The AND / OR rules

In a nutshell

Events can be combined using either of the phrases "and" or "or". For two events A and B, the combined event A AND B occurs if both A happens and B happens. The combined event A OR B happens if either A happens or B happens (at least one must occur).

AND events

Definition

Two events are independent if the outcome of either event doesn't affect the other. If the outcome of one event is affected by the outcome of another, then the events are dependent.

If two events A and B are independent then the AND rule can be used to calculate the probability of the combined event A AND B:

$P(A \text{ and } B)=P(A) \times P(B)$

This formula cannot be used if there A and B are not independent.

Example 1

What is the probability of landing heads on a fair coin flip and rolling a 6 on a fair die?
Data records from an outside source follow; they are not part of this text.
theorem keep_marginStep (b : Block) : keep (marginStep b) = keep b := by
  unfold marginStep
  repeat' first
    | with_reducible rfl
    | with_reducible refine keep_ite ?_ ?_
    | with_reducible refine (keep_fault _ _ _ _ _ _ (by rfl)).trans ?_
    | with_reducible refine (keep_modGrowth ..).trans ?_
    | with_reducible refine (keep_setMarginState ..).trans ?_
    | with_reducible split
    | with_reducible exact keep_upd rfl rfl rfl
    | with_reducible dsimp only

theorem keep_marginOut (a : Nat) (b : Block) : keep (marginOut a b) = keep b := by
  unfold marginOut
  repeat' first
    | with_reducible rfl
    | with_reducible refine keep_ite ?_ ?_
    | with_reducible refine (keep_fault _ _ _ _ _ _ (by rfl)).trans ?_
    | with_reducible refine (keep_modGrowth ..).trans ?_
    | with_reducible refine (keep_setMarginState ..).trans ?_
    | with_reducible split
    | with_reducible exact keep_upd rfl rfl rfl
    | with_reducible dsimp only

theorem keep_replicaMeasurement (readings : List Nat) (b : Block) : keep (replicaMeasurement readings b) = keep b := by
  unfold replicaMeasurement
  repeat' first
    | with_reducible rfl
    | with_reducible refine keep_ite ?_ ?_
    | with_reducible refine (keep_marginStep ..).trans ?_
    | with_reducible refine (keep_modGrowth ..).trans ?_
    | with_reducible refine (keep_modSite ..).trans ?_
    | with_reducible refine (keep_monAll ..).trans ?_
    | with_reducible refine (keep_trimUp ..).trans ?_
    | with_reducible (refine (keep_foldl (fun _ _ => ?_) ..).trans ?_)
    | with_reducible split
    | with_reducible exact keep_upd rfl rfl rfl
    | with_reducible dsimp only

theorem keep_barkMeasurement (barks : List Nat) (b : Block) : keep (barkMeasurement barks b) = keep b := by
  unfold barkMeasurement
  repeat' first
    | with_reducible rfl
    | with_reducible refine keep_ite ?_ ?_
    | with_reducible refine (keep_modSite ..).trans ?_
    | with_reducible (refine (keep_foldl (fun _ _ => ?_) ..).trans ?_)
    | with_reducible split
    | with_reducible exact keep_upd rfl rfl rfl
    | with_reducible dsimp only

theorem keep_ageSave (b : Block) : keep (ageSave b) = keep b := by
  unfold ageSave
  repeat' first
    | with_reducible rfl
    | with_reducible refine keep_ite ?_ ?_
    | with_reducible refine (keep_modGrowth ..).trans ?_
    | with_reducible refine (keep_modSite ..).trans ?_
    | with_reducible (refine (keep_foldl (fun _ _ => ?_) ..).trans ?_)
    | with_reducible split
    | with_reducible exact keep_upd rfl rfl rfl
    | with_reducible dsimp only

theorem keep_fitAll (b : Block) : keep (fitAll b) = keep b := by
  unfold fitAll
  repeat' first
    | with_reducible rfl
    | with_reducible refine keep_ite_fst ?_ ?_
    | with_reducible refine keep_ite_snd ?_ ?_
    | with_reducible refine (keep_modSite ..).trans ?_
    | with_reducible (refine (keep_foldl_snd (fun _ _ => ?_) ..).trans ?_)
    | with_reducible (refine (keep_foldl_fst (fun _ _ => ?_) ..).trans ?_)
    | with_reducible (refine (keep_foldl (fun _ _ => ?_) ..).trans ?_)
    | with_reducible exact keep_upd rfl rfl rfl
    | with_reducible dsimp only

theorem keep_markClose (b : Block) : keep (markClose b) = keep b := by
  unfold markClose
  repeat' first
    | with_reducible rfl
    | with_reducible refine keep_ite ?_ ?_
    | with_reducible refine (keep_fire ..).trans ?_
    | with_reducible refine (keep_fitAll ..).trans ?_
    | with_reducible refine (keep_marginRefresh ..).trans ?_
    | with_reducible refine (keep_modGrowth ..).trans ?_
    | with_reducible refine (keep_modSite ..).trans ?_
    | with_reducible refine (keep_trimUp ..).trans ?_
    | with_reducible (refine (keep_foldl (fun _ _ => ?_) ..).trans ?_)
    | with_reducible split
    | with_reducible exact keep_upd rfl rfl rfl
    | with_reducible dsimp only

/-! Chn. -/

theorem keep_feStep (n : Nat) (b : Block) : keep (feStep n b) = keep b := by
  unfold feStep
  repeat' first
    | with_reducible rfl
    | with_reducible refine keep_ite ?_ ?_
    | with_reducible refine (keep_modChan ..).trans ?_
    | with_reducible refine (keep_setFe ..).trans ?_
    | with_reducible refine (keep_setSt ..).trans ?_
    | with_reducible split
    | with_reducible exact keep_upd rfl rfl rfl
    | with_reducible dsimp only

theorem keep_feCause (n : Nat) (b : Block) : keep (feCause n b) = keep b := by
  unfold feCause
  repeat' first
    | with_reducible rfl
    | with_reducible refine keep_ite ?_ ?_
    | with_reducible refine (keep_setFe ..).trans ?_
    | with_reducible split
    | with_reducible exact keep_upd rfl rfl rfl

theorem keep_feAck (n : Nat) (b : Block) : keep (feAck n b) = keep b := by
  unfold feAck
  repeat' first
    | with_reducible rfl
    | with_reducible refine keep_ite_fst ?_ ?_
    | with_reducible refine keep_ite_snd ?_ ?_
    | with_reducible refine keep_ite ?_ ?_
    | with_reducible refine (keep_completeWith ..).trans ?_
    | with_reducible refine (keep_modChan ..).trans ?_
    | with_reducible refine (keep_setSt ..).trans ?_
    | with_reducible (refine (keep_foldl_snd (fun _ _ => ?_) ..).trans ?_)
    | with_reducible (refine (keep_foldl_fst (fun _ _ => ?_) ..).trans ?_)
    | with_reducible (refine (keep_foldl (fun _ _ => ?_) ..).trans ?_)
    | with_reducible split
    | with_reducible exact keep_upd rfl rfl rfl
    | with_reducible dsimp only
$P(\text{Landing heads}) = \dfrac{1}{2}$

$P(\text{Rolling 6}) = \dfrac{1}{6}$

As these events are independent:

$P(\text{Landing heads and rolling }6)=P(\text{Landing heads})\times P(\text{Rolling }6)=\dfrac{1}{2} \times \dfrac{1}{6} = \underline{\dfrac{1}{12}}$

OR events

Definition

Two events are mutually exclusive if the events cannot both occur at the same time. This means that for two mutually exclusive events A and B, $P(A\text{ and }B) = 0$ as there is zero chance of the outcomes both occurring.

For any two events A and B, which are not mutually exclusive, the OR rule can be used to calculate the probability of the combined event A OR B:

$P(A\text{ or }B) = P(A) +P(B) - P(A\text{ and }B)$

For the case where A and B are mutually exclusive we obtain the OR rule as:

$P(A\text{ or }B) = P(A) + P(B)$

Example 2

What is the probability of landing a heads on a fair coin flip or rolling a 6 on a fair die?

Rolling a die and flipping a coin are not mutually exclusive events. Therefore

$P(\text{Landing heads and rolling }6) = \dfrac{1}{12}$

Hence, using the OR rule, $P(\text{Landing heads or rolling }6) = P(\text{Landing heads})+P(\text{Rolling }6)-P(\text{Landing heads and rolling }6) = \dfrac{1}{2} + \dfrac{1}{6} - \dfrac{1}{12} = \underline{\dfrac{7}{12}}$